- Directed by: Laurie Lynd
- Written by: Laurie Lynd Daniel MacIvor (play and screenplay)
- Produced by: Colin Brunton Karen Lee Hall
- Starring: Daniel MacIvor;
- Cinematography: David Makin
- Music by: Jeff Bird Michael Timmins
- Release date: September 8, 1995 (TIFF);
- Running time: 85 minutes
- Country: Canada
- Language: English

= House (1995 film) =

House is a Canadian drama film, released in 1995. Written and directed by Laurie Lynd as an adaptation of Daniel MacIvor's one-man play House, the film stars MacIvor as Victor, an antisocial drifter with some hints of paranoid schizophrenia, who arrives in the town of Hope Springs and invites ten strangers into the local church to watch him perform a monologue about his struggles and disappointments in life.
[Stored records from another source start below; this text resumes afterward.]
-- ==== Sys2Proof/Laws/PerInstr.lean ====
section
/-! SUPPORT. Facts about each instruction as syntax: its word and its row of spec/opcode_table.json. -/

namespace Sys2Proof.Laws.TableRow

/-- The word of an instruction lies in its row of spec/opcode_table.json: masked, it is the row's match. -/
def Statement : Instr → Prop
  | .create order res times =>
      encodeWord (.create order res times) &&& 0xFFFFFFEF = 0x00000001
  | .createRom order res => encodeWord (.createRom order res) &&& 0xFFFFFFEF = 0x00000021
  | .encode data cap dest => encodeWord (.encode data cap dest) &&& 0xFFFFFFFF = 0x00000002
  | .reset => encodeWord .reset &&& 0xFFFFFFFF = 0x00000003
  | .dispose => encodeWord .dispose &&& 0xFFFFFFFF = 0x00000004

theorem create (order : BitOrder) (res : Word) (times : TimingConstants) :
    Statement (.create order res times) := by
  cases order <;> simp [Statement, encodeWord, fieldAt, bitOfOrder]

theorem createRom (order : BitOrder) (res : Word) : Statement (.createRom order res) := by
  cases order <;> simp [Statement, encodeWord, fieldAt, bitOfOrder]

theorem encode (data : List Byte) (cap : Nat) (dest : Memory) :
    Statement (.encode data cap dest) := by simp [Statement, encodeWord]

theorem reset : Statement .reset := by simp [Statement, encodeWord]

theorem dispose : Statement .dispose := by simp [Statement, encodeWord]

end Sys2Proof.Laws.TableRow
end

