/-- Every command has the same effect in two states with the same registers, parameters and draw. -/
theorem exec_sameEffect (i : Instr) {s t : State} (hregs : s.regs = t.regs)
    (hconfig : s.config = t.config) (halloc : s.allocOk = t.allocOk) :
    SameEffect (exec i s) (exec i t) := by
  cases i with
  | create order res times => exact createWith_sameEffect order res times hregs halloc
  | createRom order res =>
    simp only [exec, execCreateRom, romConstants, ← hconfig]
    exact createWith_sameEffect order res _ hregs halloc
  | encode data cap dest => exact encodeWithDest_sameEffect data cap hregs
  | reset =>
    simp only [exec, execReset, ← hregs]
    split
    · exact respond_ok_sameEffect rfl
    · exact raise_sameEffect hregs
  | dispose =>
    simp only [exec, execDispose, ← hregs]
    split
    · exact respond_ok_sameEffect rfl
    · exact raise_sameEffect hregs

/-- Settles O47: the two states see the same effect of every command, and of ENCODE over any DEST.
-/
theorem commandsDependOnRegistersParametersDrawAndOperands :
    Obligations.CommandsDependOnRegistersParametersDrawAndOperands := by
  intro s t hregs hconfig halloc
  refine ⟨fun i u h => ?_, fun data cap dest dest' u r h hr => ?_⟩
  · obtain ⟨u', hu', out⟩ := exec_sameEffect i hregs hconfig halloc u h
    exact ⟨u', hu', out.regs, out.response⟩
  · have same : SameEffect (exec (.encode data cap dest) s) (exec (.encode data cap dest') t) :=
      encodeWithDest_sameEffect data cap (s := { s with dest := dest })
        (t := { t with dest := dest' }) hregs
    obtain ⟨u', hu', out⟩ := same u h
    exact ⟨u', hu', out.regs, out.response.trans hr, out.written r hr⟩

/-! ### Symbols -/

/-- Twice the count of R105 is the reset duration in whole ticks, less what its divisions truncate.
-/
theorem two_mul_resetTickCount (us res : Nat) :
    2 * resetTickCount us res + res / 1000000 * us % 2 + res % 1000000 * us / 1000000 =
      res * us / 1000000 := by
  have halves : 2 * resetTickCount us res + res / 1000000 * us % 2 = res / 1000000 * us :=
    Nat.div_add_mod _ 2
  have total : res * us = 1000000 * (res / 1000000 * us) + res % 1000000 * us := by
    rw [← Nat.mul_assoc, ← Nat.add_mul, Nat.div_add_mod]
  rw [halves, total, Nat.mul_add_div (by decide)]

/-- A derived RESET_TICKS is the count of R105: it fits, so nothing wraps (R106). -/
theorem deriveTiming_resetTicks {k : TimingConstants} {res : Word} {t : TimingConfig}
    (h : deriveTiming k res = .ok t) :
    t.resetTicks.toNat = resetTickCount k.resetUs.toNat res.toNat := by
  obtain ⟨-, hfit, rfl⟩ := deriveTiming_ok.mp h
  obtain ⟨-, -, -, -, hrst⟩ := (countsFit_iff _).mp hfit
  exact Nat.mod_eq_of_lt (Nat.lt_of_le_sub_one (by decide) hrst)

/-- Settles O28: the shapes are the definitions', and the total low time is twice the count of R105.
-/
theorem symbolShapes : Obligations.SymbolShapes := by
  refine ⟨fun _ _ => ⟨rfl, rfl⟩, fun ticks => ⟨rfl, (Nat.two_mul _).symm⟩, fun k res t h => ?_⟩
  have total : (resetSym t.resetTicks).durationHigh.toNat +
      (resetSym t.resetTicks).durationLow.toNat =
        2 * resetTickCount k.resetUs.toNat res.toNat := by
    rw [← deriveTiming_resetTicks h]; exact (Nat.two_mul _).symm
  rw [total, two_mul_resetTickCount]

end Sys2Proof.Machine
end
The original play was performed solely by MacIvor. For the film, Lynd added several other actors, giving the audience members some moments of direct interaction and intercutting Victor's monologue with scenes which directly depict the stories he describes. The extended cast includes Anne Anglin, Ben Cardinal, Patricia Collins, Jerry Franken, Caroline Gillis, Kathryn Greenwood, Nicky Guadagni, Joan Heney, Rachel Luttrell, Stephen Ouimette, Simon Richards, Christofer Williamson and Jonathan Wilson.

The film premiered at the 1995 Toronto International Film Festival in the Perspectives Canada series, before going into general release in 1996.

The film garnered two Genie Award nominations at the 17th Genie Awards in 1996, for Best Sound Editing (Fred Brennan, Daniel Pellerin, Virginia Storey, Paula Fairfield, Yann Delpuech) and Best Original Song (Michael Timmins, "House on the Horizon".)